═══ Excerpted records
/-- What a configuration of the right shape is judged by (R29, R340, R431): the hardware, the image checked against first, then any other
image that its period must suit. Rules that compare with an image are judged only where there is one. -/
def judgeCfg (s : State) (m : Mem 8) (im : Option Image) (others : List Image) : CfgRes :=
  let c := readCfg m
  let pair := c.pair s
  let ims := (match im with | some i => [i] | none => []) ++ others
  let par := (secOf (secDir m 0x20 (imgLe m 6 2)) 4).2
  let fore := bitOf c.flags 0
  if !cfgRegsOk pair c || !cfgMonsOk c || !cfgNodesOk pair par c || !cfgRingsOk c || (pair && !cfgPairOk im c) then .bad
  else if (assignPulses c.pulses []).isNone then .bad
  else if fore && noForerun s then .bad
  else if im.any fun i => i.id != c.imageId || bitOf i.flags 0 != fore then .bad
  else if ims.any fun i => i.tcycTgt < c.tcyc then .bad
  else match ims.findSome? fun i => overBudget i c.tcyc with
    | some (.budget g n a) => .budget g n a
    | _ => match streamsOver s c.tcyc with
      | some (i, n) => .budget i n (streamBudget s)
      | none => match slowNode s c with
        | some g => .mismatch g
        | none => .ok c

/-- The check of a configuration file (R29, R340, R427, R431). -/
def checkCfg (s : State) (m : Mem 8) (im : Option Image) (others : List Image) : CfgRes := if cfgShape m then judgeCfg s m im others else .bad

/-! ### Staged timer registers merged into a file (R358) -/

/-- Four bytes written into a byte string. -/
def putAt (l : List Byte) (o : Nat) (b : List Byte) : List Byte := l.take o ++ b ++ l.drop (o + b.length)

/-- Length rounded up to a multiple of 8. -/
def up8 (n : Nat) : Nat := (n + 7) / 8 * 8

/-- Lays out sections one after the other from an offset, each at a multiple of 8. -/
def layoutSecs : Nat → List (Nat × List Byte) → List (Nat × Nat × List Byte)
  | _, [] => []
  | o, (id, b) :: r => (id, up8 o, b) :: layoutSecs (up8 o + b.length) r

/-- Directory entries of laid out sections. -/
def dirBytes (slots : Nat) (l : List (Nat × Nat × List Byte)) : List Byte :=
  padTo (12 * slots) (l.flatMap fun s => leBytes 2 s.1 ++ [0#8, 0#8] ++ leBytes 4 s.2.1 ++ leBytes 4 s.2.2.length)

/-- Section bytes behind a header. -/
def bodyBytes (head : Nat) (l : List (Nat × Nat × List Byte)) : List Byte :=
  l.foldl (fun acc s => padTo (s.2.1 - head) acc ++ s.2.2) []

/-- A configuration file built from its parts. -/
def buildCfg (flags : Nat) (imageId ver : Nat) (secs : List (Nat × List Byte)) : Mem 8 :=
  let l := layoutSecs 128 secs
  let body := bodyBytes 128 l
  let head (chk : Nat) : List Byte :=
    leBytes 4 0x47464355 ++ leBytes 2 1 ++ leBytes 2 secs.length ++ leBytes 4 (128 + body.length) ++ leBytes 4 flags ++ leBytes 4 imageId ++
    leBytes 4 ver ++ leBytes 4 chk ++ leBytes 4 0 ++ dirBytes 8 l
  Mem.ofBytes 0 0 (head (crc32c (head 0 ++ body)).toNat ++ body)

/-- The file with register settings of window `TMR` replaced or added: elements keep their order, a new register comes last. -/
def mergeTmr (m : Mem 8) (ch : List (Nat × Word)) : Mem 8 :=
  if ch.isEmpty then m
  else
    let secs := secDir m 0x20 (imgLe m 6 2)
    let raw := secs.map fun s => (s.1, Mem.readBytes 0 m s.2.1 s.2.2)
    let raw1 := if raw.any (·.1 == 1) then raw else (1, []) :: raw
    let elem (o : Nat) (v : Word) : List Byte := [8#8, 0#8] ++ leBytes 2 o ++ leBytes 4 v.toNat
    let put (l : List Byte) (x : Nat × Word) : List Byte :=
      match (List.range (l.length / 8)).find? fun i => leAt l (8 * i) 1 == 8 && leAt l (8 * i + 2) 2 == x.1 with
      | some i => putAt l (8 * i + 4) (leBytes 4 x.2.toNat)
      | none => l ++ elem x.1 x.2
    buildCfg (imgLe m 0x0C 4) (imgLe m 0x10 4) (imgLe m 0x14 4) (raw1.map fun s => if s.1 = 1 then (1, ch.foldl put s.2) else s)

/-! ### Calibration record (R433, R434) -/

/-- A calibration record as the module uses it. -/
structure Cal where
  /-- Gain correction in ppm, current offset in µA, voltage offset in mV of the 32 inputs. -/
  trims : List (Int × Int × Int) := []
  maps : List (Nat × DrumMap) := []
  overs : List ParamCh := []
deriving DecidableEq, Repr, Inhabited

/-- The record that a copy holds. -/
def readCal (m : Mem 8) : Cal :=
  let secs := secDir m 0x18 (imgLe m 6 2)
  let le := imgLe m
  { trims := (elems (secOf secs 1) 8).map fun o => (toSigned 32 (le o 4), toSigned 16 (le (o + 4) 2), toSigned 16 (le (o + 6) 2))
    maps := (elems (secOf secs 2) 152).map fun o =>
      (le o 1, { puTurn := le (o + 4) 4, ref := toSigned 64 (le (o + 8) 8), lRef := toSigned 32 (le (o + 16) 4)
                 layers := (List.range (le (o + 1) 1)).map fun i => (le (o + 24 + 8 * i) 4, le (o + 28 + 8 * i) 4) })
    overs := (elems (secOf secs 3) 8).map fun o => { graph := le o 1, cell := le (o + 2) 2, value := BitVec.ofNat 32 (le (o + 4) 4) } }

/-- The check word of a record: `CAL_CHK` and the commit number taken as 0. -/
def calChk (m : Mem 8) : Word :=
  crc32c (Mem.readBytes 0 m 0 0x0C ++ List.replicate 12 0#8 ++ Mem.readBytes 0 m 0x18 (imgLe m 8 4 - 0x18))

/-- Raw bytes of a drum map element that must hold zeros or sign bits. -/
def mapZeros (m : Mem 8) (o : Nat) : Bool :=
  let n := imgLe m (o + 1) 1
  imgLe m (o + 2) 2 == 0 && imgLe m (o + 20) 4 == 0 && (Mem.readBytes 0 m (o + 24 + 8 * n) (8 * (16 - n))).all (· == 0)

/-- Ranges of a drum map (R156). -/
def DrumMap.inRange (m : DrumMap) : Bool :=
  1 ≤ m.layers.length && m.layers.length ≤ 16 && 1 ≤ m.puTurn && m.puTurn ≤ 2 ^ 24 && -(2 ^ 47 : Int) ≤ m.ref && m.ref < 2 ^ 47 &&
  m.layers.all fun l => 1 ≤ l.1

/-- Form and ranges of a record (R433). -/
def calShape (m : Mem 8) : Bool :=
  let le := imgLe m
  let secs := secDir m 0x18 (le 6 2)
  let c := readCal m
  le 0 4 == 0x4C414355 && le 4 2 == 1 && 1 ≤ le 6 2 && le 6 2 ≤ 3 && 72 ≤ le 8 4 && le 8 4 ≤ 262144 && (calChk m).toNat == le 0x0C 4 &&
  dirOk m 0x18 4 (le 6 2) 3 72 (le 8 4) (fun id => match id with | 1 => 256 | 2 => 152 | _ => 8) && (secOf secs 1).2 ≤ 256 &&
  c.trims.all (fun t => t.1.natAbs ≤ 20000 && t.2.1.natAbs ≤ 100 && t.2.2.natAbs ≤ 200) &&
  (c.maps.map (·.1)).Nodup &&
  c.maps.all (fun x => x.1 ≤ 15 && x.2.inRange) &&
  (elems (secOf secs 2) 152).all (mapZeros m) &&
  c.overs.length ≤ 4096 && sortedBy (fun o => 65536 * o.graph + o.cell) c.overs &&
  (elems (secOf secs 3) 8).all fun o => le o 1 ≤ 3 && le (o + 1) 1 == 0

/-- A record built from its parts (R434): the trims, the maps where there are any, the overrides where there are any. -/
def buildCal (c : Cal) (commit : Nat) : Mem 8 :=
  let trim (t : Int × Int × Int) : List Byte := leBytes 4 (ofSigned 32 t.1) ++ leBytes 2 (ofSigned 16 t.2.1) ++ leBytes 2 (ofSigned 16 t.2.2)
  let map (x : Nat × DrumMap) : List Byte :=
    padTo 152 (leBytes 1 x.1 ++ leBytes 1 x.2.layers.length ++ [0#8, 0#8] ++ leBytes 4 x.2.puTurn ++ leBytes 8 (ofSigned 64 x.2.ref) ++
      leBytes 4 (ofSigned 32 x.2.lRef) ++ leBytes 4 0 ++ x.2.layers.flatMap fun l => leBytes 4 l.1 ++ leBytes 4 l.2)
  let overs (o : ParamCh) : List Byte := leBytes 1 o.graph ++ [0#8] ++ leBytes 2 o.cell ++ leBytes 4 o.value.toNat
  let secs := [(1, padTo 256 (c.trims.flatMap trim))] ++ (if c.maps.isEmpty then [] else [(2, c.maps.flatMap map)]) ++
    (if c.overs.isEmpty then [] else [(3, c.overs.flatMap overs)])
  let l := layoutSecs 72 secs
  let body := bodyBytes 72 l
  let head (chk cn : Nat) : List Byte :=
    leBytes 4 0x4C414355 ++ leBytes 2 1 ++ leBytes 2 secs.length ++ leBytes 4 (72 + body.length) ++ leBytes 4 chk ++ leBytes 8 cn ++ dirBytes 4 l
  Mem.ofBytes 0 0 (head (crc32c (head 0 0 ++ body)).toNat commit ++ body)

/-- Changes merged into overrides, sorted by graph and cell. -/
def mergeOver (old new : List ParamCh) : List ParamCh :=
  let key (o : ParamCh) : Nat := 65536 * o.graph + o.cell
  let rec ins (x : ParamCh) : List ParamCh → List ParamCh
    | [] => [x]
    | a :: r => if key x = key a then x :: r else if key x < key a then x :: a :: r else a :: ins x r
  new.foldl (fun l x => ins x l) old

/-- Are the overrides of a record in range for an image (R353, R434)? A calibratable parameter cell of its graph, and every node
that interprets one finds it in range. -/
def overOk (im : Image) (l : List ParamCh) : Bool :=
  (l.all fun o => (im.graph o.graph).pars.any fun p => p.cell == o.cell && p.calib) &&
  (List.range 4).all fun g =>
    let mine := l.filter (·.graph == g)
    mine.isEmpty || (im.graph g).nodes.all fun n =>
      paramOk (fun c => ((mine.find? (·.cell == c)).map (·.value)).getD ((im.graph g).initial c)) n

/-! ### Setting the blocks (R430 to R434) -/

/-- Input configuration at an instant: an input that comes into use starts its filter from no band (R176); one that goes out of use, or takes
another source, leaves the conditions of the old one behind (R193). -/
def Inp.config (v t : Nat) (x : Inp) : Inp :=
  let used := bitOf v 13
  let src := BitVec.ofNat 5 (bits v 12 8)
  let y := if src = x.src && used == x.used then x else { (x.resume t).unchecked with srcBad := false, srcOkAt := 0 }
  let z := if used && x.used then y else { y with fband := none, run := none, calOut := x.calOut && used, chBad := x.chBad && used }
  { z with filt := BitVec.ofNat 8 (bits v 7 0), src := src, used := used }

/-- Missing and foreign counts restart (R432). -/
def Inp.restart (x : Inp) : Inp := { x with seenRow := 0, missRow := 0, foreign := 0, cleanRow := 0 }

/-- Inputs without pulses of their own are not checked, so no fault of the check stands (R193); code 0x6 follows the source in force. -/
def settleInputs (s : State) : State :=
  followSources { s with inp := { s.inp with inps := s.inp.inps.map fun x =>
    if x.src.toNat < 16 && (vget s.out.tos x.src.toNat).width != 0 then x else x.unchecked } }

/-- Test output configuration with its assigned place, and the frame from which it holds. -/
def TOut.config (v : Nat) (place : Nat × Nat × Nat × Nat) (since : Nat) (t : TOut) : TOut :=
  let w := bits v 9 0
  let p := if w = 0 then 0 else bits v 14 10
  let t1 := { t with width := BitVec.ofNat 10 w, per := BitVec.ofNat 5 p, res := BitVec.ofNat 5 place.2.1, slot := BitVec.ofNat 4 place.2.2.1, nslot := BitVec.ofNat 2 place.2.2.2 }
  if t1.width = t.width ∧ t1.per = t.per then { t1 with since := if t1 = t then t.since else since } else { t1 with since := since, grace := 2, miss := 0 }

/-- Output configuration; period counts restart with a change of the test settings (R432). -/
def Out.config (v frame : Nat) (o : Out) : Out :=
  let n := { o with used := bitOf v 0, dtEn := bitOf v 1, dtW := BitVec.ofNat 10 (bits v 11 2), dtPer := BitVec.ofNat 13 (bits v 24 12)
                    ltEn := bitOf v 25, paired := bitOf v 26, eco := bitOf v 27 }
  if n = o then o else { n with nextTest := frame + bits v 24 12, nextLight := frame + bits v 24 12 }

/-- A source of a monitor; its position goes on (R432), and with a new kind or input what was measured on the old one is dropped. -/
def Src.config (kind sel : Nat) (num : Int) (den : Nat) (x : Src) : Src :=
  let y := { x with kind := kind, sel := sel, num := num, den := den }
  if kind = x.kind ∧ sel = x.sel then y
  else { y with cnt := x.taken, edges := [], seen := false, last := none, vNum := 0, vDen := 1, quadErr := false, jump := false, lastStep := 0 }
══════
_Your assignment_:
Work out how many lines in the data hold the word "lRef"; reply with the number alone.

_Response_:
2